__Exercise__
What you return must be every line from the beginning of the data through the line holding "set_option linter.all false", unchanged.

__Dataset items__

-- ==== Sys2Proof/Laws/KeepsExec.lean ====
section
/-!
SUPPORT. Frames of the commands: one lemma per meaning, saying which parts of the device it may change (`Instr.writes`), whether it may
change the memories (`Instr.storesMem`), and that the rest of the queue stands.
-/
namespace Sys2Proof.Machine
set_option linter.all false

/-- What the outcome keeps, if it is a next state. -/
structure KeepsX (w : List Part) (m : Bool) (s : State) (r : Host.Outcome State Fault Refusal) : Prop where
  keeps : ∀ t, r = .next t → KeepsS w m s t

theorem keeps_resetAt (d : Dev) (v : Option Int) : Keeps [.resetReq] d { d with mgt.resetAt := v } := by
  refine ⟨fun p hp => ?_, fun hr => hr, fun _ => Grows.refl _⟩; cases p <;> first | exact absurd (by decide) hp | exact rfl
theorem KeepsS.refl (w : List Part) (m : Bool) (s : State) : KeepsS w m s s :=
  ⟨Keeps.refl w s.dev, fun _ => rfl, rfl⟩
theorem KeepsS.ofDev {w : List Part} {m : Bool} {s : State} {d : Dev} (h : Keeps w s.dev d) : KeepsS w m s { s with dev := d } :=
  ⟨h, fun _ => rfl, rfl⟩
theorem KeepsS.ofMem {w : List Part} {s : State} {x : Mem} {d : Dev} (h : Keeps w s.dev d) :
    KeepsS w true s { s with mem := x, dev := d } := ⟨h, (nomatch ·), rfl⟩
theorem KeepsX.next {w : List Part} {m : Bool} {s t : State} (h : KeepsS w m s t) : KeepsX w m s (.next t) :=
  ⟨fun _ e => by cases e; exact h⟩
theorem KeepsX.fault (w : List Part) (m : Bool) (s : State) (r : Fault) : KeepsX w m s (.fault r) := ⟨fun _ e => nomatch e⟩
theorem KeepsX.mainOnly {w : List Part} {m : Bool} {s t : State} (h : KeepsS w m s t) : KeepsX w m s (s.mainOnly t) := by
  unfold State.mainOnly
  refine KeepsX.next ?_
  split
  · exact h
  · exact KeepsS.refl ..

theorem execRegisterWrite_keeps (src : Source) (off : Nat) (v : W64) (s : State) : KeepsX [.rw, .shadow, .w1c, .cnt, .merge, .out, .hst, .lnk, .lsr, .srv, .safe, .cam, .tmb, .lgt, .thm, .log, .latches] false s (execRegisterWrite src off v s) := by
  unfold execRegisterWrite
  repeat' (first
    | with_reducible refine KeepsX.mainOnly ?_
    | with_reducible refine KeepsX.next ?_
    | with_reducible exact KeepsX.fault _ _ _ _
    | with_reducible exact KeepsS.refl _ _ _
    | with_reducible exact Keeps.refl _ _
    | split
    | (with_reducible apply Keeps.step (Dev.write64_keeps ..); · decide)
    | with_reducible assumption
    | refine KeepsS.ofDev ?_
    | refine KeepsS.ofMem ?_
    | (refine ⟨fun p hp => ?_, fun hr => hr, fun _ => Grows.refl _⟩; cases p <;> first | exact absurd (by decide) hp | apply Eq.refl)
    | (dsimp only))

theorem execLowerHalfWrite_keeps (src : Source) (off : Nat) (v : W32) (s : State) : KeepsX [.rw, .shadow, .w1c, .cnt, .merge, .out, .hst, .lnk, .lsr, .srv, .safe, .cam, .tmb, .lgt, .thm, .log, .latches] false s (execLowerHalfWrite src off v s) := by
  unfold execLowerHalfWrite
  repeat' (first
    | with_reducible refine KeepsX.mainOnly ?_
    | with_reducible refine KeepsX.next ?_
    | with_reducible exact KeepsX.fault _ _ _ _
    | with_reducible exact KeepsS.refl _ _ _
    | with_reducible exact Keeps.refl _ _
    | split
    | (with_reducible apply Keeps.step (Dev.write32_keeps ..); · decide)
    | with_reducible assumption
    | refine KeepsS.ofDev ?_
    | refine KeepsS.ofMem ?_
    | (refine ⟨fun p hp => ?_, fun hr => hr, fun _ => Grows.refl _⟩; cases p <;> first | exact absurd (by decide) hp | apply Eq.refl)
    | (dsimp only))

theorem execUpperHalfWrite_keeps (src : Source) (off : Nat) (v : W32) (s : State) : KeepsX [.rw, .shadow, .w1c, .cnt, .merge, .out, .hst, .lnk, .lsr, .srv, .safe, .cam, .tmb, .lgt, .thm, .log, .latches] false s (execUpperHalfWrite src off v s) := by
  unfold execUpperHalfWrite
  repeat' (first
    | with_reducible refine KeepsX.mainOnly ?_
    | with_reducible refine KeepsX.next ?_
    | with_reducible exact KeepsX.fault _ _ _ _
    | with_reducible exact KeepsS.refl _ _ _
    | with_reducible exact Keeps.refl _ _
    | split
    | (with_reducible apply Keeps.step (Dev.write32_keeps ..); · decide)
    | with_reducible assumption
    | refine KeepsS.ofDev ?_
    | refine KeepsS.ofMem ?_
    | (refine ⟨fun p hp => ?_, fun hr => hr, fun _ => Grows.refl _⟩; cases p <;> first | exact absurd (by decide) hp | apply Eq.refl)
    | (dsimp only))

__Solution to this task__
-- ==== Sys2Proof/Laws/KeepsExec.lean ====
section
/-!
SUPPORT. Frames of the commands: one lemma per meaning, saying which parts of the device it may change (`Instr.writes`), whether it may
change the memories (`Instr.storesMem`), and that the rest of the queue stands.
-/
namespace Sys2Proof.Machine
set_option linter.all false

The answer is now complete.